For this task, retype the records below exactly.
++++++
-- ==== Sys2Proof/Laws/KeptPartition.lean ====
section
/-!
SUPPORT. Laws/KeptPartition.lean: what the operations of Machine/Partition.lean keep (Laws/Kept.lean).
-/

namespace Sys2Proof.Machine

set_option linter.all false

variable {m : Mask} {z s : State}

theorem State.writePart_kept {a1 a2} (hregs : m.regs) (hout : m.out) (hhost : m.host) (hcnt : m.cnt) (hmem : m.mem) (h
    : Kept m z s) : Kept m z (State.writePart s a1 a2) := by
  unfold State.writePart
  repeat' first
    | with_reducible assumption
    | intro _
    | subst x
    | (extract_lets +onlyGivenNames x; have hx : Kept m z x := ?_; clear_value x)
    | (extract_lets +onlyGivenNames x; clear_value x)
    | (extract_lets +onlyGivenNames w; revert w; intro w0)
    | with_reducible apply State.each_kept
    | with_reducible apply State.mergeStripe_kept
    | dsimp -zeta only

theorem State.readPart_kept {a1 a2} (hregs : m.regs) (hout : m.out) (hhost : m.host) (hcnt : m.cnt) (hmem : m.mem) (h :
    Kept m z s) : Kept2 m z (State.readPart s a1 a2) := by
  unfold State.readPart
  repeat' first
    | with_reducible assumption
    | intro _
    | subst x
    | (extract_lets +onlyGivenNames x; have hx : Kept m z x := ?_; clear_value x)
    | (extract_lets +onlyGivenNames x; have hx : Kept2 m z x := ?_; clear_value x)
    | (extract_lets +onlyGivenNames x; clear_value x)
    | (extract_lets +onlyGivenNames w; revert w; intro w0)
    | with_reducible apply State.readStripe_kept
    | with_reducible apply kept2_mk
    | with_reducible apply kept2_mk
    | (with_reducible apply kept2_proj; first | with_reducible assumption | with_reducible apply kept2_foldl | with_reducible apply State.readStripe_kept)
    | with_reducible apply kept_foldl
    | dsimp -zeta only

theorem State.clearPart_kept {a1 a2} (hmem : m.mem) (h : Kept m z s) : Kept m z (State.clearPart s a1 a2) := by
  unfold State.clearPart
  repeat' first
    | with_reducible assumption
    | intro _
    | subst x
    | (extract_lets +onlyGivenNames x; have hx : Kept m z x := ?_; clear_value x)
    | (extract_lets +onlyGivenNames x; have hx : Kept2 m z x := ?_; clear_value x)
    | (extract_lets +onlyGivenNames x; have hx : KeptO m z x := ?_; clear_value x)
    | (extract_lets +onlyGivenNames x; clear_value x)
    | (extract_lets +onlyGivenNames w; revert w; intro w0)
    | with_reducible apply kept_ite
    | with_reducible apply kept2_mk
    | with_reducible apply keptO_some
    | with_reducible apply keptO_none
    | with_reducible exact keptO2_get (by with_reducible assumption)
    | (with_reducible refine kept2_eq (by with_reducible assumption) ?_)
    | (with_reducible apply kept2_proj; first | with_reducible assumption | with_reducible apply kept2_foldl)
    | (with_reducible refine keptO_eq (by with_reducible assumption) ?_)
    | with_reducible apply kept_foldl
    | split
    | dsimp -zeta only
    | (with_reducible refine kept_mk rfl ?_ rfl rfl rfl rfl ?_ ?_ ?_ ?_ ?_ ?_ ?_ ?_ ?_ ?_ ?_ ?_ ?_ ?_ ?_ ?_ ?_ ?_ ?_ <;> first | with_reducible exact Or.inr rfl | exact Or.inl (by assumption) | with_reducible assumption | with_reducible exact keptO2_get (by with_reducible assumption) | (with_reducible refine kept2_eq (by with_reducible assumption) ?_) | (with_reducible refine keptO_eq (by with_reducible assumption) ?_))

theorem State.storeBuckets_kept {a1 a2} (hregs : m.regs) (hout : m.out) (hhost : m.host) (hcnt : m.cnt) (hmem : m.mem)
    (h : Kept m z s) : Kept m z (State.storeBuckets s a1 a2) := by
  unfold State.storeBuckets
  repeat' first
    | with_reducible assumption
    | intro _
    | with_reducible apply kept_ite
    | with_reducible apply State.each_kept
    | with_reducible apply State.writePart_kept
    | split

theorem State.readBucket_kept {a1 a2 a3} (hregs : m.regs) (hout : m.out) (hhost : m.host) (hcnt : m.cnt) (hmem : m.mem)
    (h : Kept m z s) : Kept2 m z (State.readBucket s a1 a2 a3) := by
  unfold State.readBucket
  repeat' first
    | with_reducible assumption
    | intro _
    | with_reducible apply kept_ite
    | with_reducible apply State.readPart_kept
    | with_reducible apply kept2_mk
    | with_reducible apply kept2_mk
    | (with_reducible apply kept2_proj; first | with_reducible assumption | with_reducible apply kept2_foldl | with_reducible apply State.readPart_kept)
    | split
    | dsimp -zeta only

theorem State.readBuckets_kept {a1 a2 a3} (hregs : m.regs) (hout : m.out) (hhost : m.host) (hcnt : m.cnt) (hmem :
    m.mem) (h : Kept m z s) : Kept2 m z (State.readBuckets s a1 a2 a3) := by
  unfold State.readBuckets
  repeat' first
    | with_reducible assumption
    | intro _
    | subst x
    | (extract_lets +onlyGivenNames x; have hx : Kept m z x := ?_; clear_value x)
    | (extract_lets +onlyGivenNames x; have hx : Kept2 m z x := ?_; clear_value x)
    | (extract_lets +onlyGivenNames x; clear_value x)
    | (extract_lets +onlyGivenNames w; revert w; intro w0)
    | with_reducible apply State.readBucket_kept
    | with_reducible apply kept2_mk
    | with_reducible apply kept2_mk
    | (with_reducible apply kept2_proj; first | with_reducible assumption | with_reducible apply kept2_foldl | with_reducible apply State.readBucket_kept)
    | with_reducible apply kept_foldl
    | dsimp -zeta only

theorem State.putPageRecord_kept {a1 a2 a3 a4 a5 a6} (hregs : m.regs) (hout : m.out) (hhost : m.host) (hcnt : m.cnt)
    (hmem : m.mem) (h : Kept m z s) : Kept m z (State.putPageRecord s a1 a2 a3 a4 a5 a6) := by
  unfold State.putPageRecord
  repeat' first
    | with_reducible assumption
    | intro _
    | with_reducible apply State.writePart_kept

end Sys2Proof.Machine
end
++++++
**Worked solution:**
-- ==== Sys2Proof/Laws/KeptPartition.lean ====
section
/-!
SUPPORT. Laws/KeptPartition.lean: what the operations of Machine/Partition.lean keep (Laws/Kept.lean).
-/

namespace Sys2Proof.Machine

set_option linter.all false

variable {m : Mask} {z s : State}

theorem State.writePart_kept {a1 a2} (hregs : m.regs) (hout : m.out) (hhost : m.host) (hcnt : m.cnt) (hmem : m.mem) (h
    : Kept m z s) : Kept m z (State.writePart s a1 a2) := by
  unfold State.writePart
  repeat' first
    | with_reducible assumption
    | intro _
    | subst x
    | (extract_lets +onlyGivenNames x; have hx : Kept m z x := ?_; clear_value x)
    | (extract_lets +onlyGivenNames x; clear_value x)
    | (extract_lets +onlyGivenNames w; revert w; intro w0)
    | with_reducible apply State.each_kept
    | with_reducible apply State.mergeStripe_kept
    | dsimp -zeta only

theorem State.readPart_kept {a1 a2} (hregs : m.regs) (hout : m.out) (hhost : m.host) (hcnt : m.cnt) (hmem : m.mem) (h :
    Kept m z s) : Kept2 m z (State.readPart s a1 a2) := by
  unfold State.readPart
  repeat' first
    | with_reducible assumption
    | intro _
    | subst x
    | (extract_lets +onlyGivenNames x; have hx : Kept m z x := ?_; clear_value x)
    | (extract_lets +onlyGivenNames x; have hx : Kept2 m z x := ?_; clear_value x)
    | (extract_lets +onlyGivenNames x; clear_value x)
    | (extract_lets +onlyGivenNames w; revert w; intro w0)
    | with_reducible apply State.readStripe_kept
    | with_reducible apply kept2_mk
    | with_reducible apply kept2_mk
    | (with_reducible apply kept2_proj; first | with_reducible assumption | with_reducible apply kept2_foldl | with_reducible apply State.readStripe_kept)
    | with_reducible apply kept_foldl
    | dsimp -zeta only

theorem State.clearPart_kept {a1 a2} (hmem : m.mem) (h : Kept m z s) : Kept m z (State.clearPart s a1 a2) := by
  unfold State.clearPart
  repeat' first
    | with_reducible assumption
    | intro _
    | subst x
    | (extract_lets +onlyGivenNames x; have hx : Kept m z x := ?_; clear_value x)
    | (extract_lets +onlyGivenNames x; have hx : Kept2 m z x := ?_; clear_value x)
    | (extract_lets +onlyGivenNames x; have hx : KeptO m z x := ?_; clear_value x)
    | (extract_lets +onlyGivenNames x; clear_value x)
    | (extract_lets +onlyGivenNames w; revert w; intro w0)
    | with_reducible apply kept_ite
    | with_reducible apply kept2_mk
    | with_reducible apply keptO_some
    | with_reducible apply keptO_none
    | with_reducible exact keptO2_get (by with_reducible assumption)
    | (with_reducible refine kept2_eq (by with_reducible assumption) ?_)
    | (with_reducible apply kept2_proj; first | with_reducible assumption | with_reducible apply kept2_foldl)
    | (with_reducible refine keptO_eq (by with_reducible assumption) ?_)
    | with_reducible apply kept_foldl
    | split
    | dsimp -zeta only
    | (with_reducible refine kept_mk rfl ?_ rfl rfl rfl rfl ?_ ?_ ?_ ?_ ?_ ?_ ?_ ?_ ?_ ?_ ?_ ?_ ?_ ?_ ?_ ?_ ?_ ?_ ?_ <;> first | with_reducible exact Or.inr rfl | exact Or.inl (by assumption) | with_reducible assumption | with_reducible exact keptO2_get (by with_reducible assumption) | (with_reducible refine kept2_eq (by with_reducible assumption) ?_) | (with_reducible refine keptO_eq (by with_reducible assumption) ?_))

theorem State.storeBuckets_kept {a1 a2} (hregs : m.regs) (hout : m.out) (hhost : m.host) (hcnt : m.cnt) (hmem : m.mem)
    (h : Kept m z s) : Kept m z (State.storeBuckets s a1 a2) := by
  unfold State.storeBuckets
  repeat' first
    | with_reducible assumption
    | intro _
    | with_reducible apply kept_ite
    | with_reducible apply State.each_kept
    | with_reducible apply State.writePart_kept
    | split

theorem State.readBucket_kept {a1 a2 a3} (hregs : m.regs) (hout : m.out) (hhost : m.host) (hcnt : m.cnt) (hmem : m.mem)
    (h : Kept m z s) : Kept2 m z (State.readBucket s a1 a2 a3) := by
  unfold State.readBucket
  repeat' first
    | with_reducible assumption
    | intro _
    | with_reducible apply kept_ite
    | with_reducible apply State.readPart_kept
    | with_reducible apply kept2_mk
    | with_reducible apply kept2_mk
    | (with_reducible apply kept2_proj; first | with_reducible assumption | with_reducible apply kept2_foldl | with_reducible apply State.readPart_kept)
    | split
    | dsimp -zeta only

theorem State.readBuckets_kept {a1 a2 a3} (hregs : m.regs) (hout : m.out) (hhost : m.host) (hcnt : m.cnt) (hmem :
    m.mem) (h : Kept m z s) : Kept2 m z (State.readBuckets s a1 a2 a3) := by
  unfold State.readBuckets
  repeat' first
    | with_reducible assumption
    | intro _
    | subst x
    | (extract_lets +onlyGivenNames x; have hx : Kept m z x := ?_; clear_value x)
    | (extract_lets +onlyGivenNames x; have hx : Kept2 m z x := ?_; clear_value x)
    | (extract_lets +onlyGivenNames x; clear_value x)
    | (extract_lets +onlyGivenNames w; revert w; intro w0)
    | with_reducible apply State.readBucket_kept
    | with_reducible apply kept2_mk
    | with_reducible apply kept2_mk
    | (with_reducible apply kept2_proj; first | with_reducible assumption | with_reducible apply kept2_foldl | with_reducible apply State.readBucket_kept)
    | with_reducible apply kept_foldl
    | dsimp -zeta only

theorem State.putPageRecord_kept {a1 a2 a3 a4 a5 a6} (hregs : m.regs) (hout : m.out) (hhost : m.host) (hcnt : m.cnt)
    (hmem : m.mem) (h : Kept m z s) : Kept m z (State.putPageRecord s a1 a2 a3 a4 a5 a6) := by
  unfold State.putPageRecord
  repeat' first
    | with_reducible assumption
    | intro _
    | with_reducible apply State.writePart_kept

end Sys2Proof.Machine
end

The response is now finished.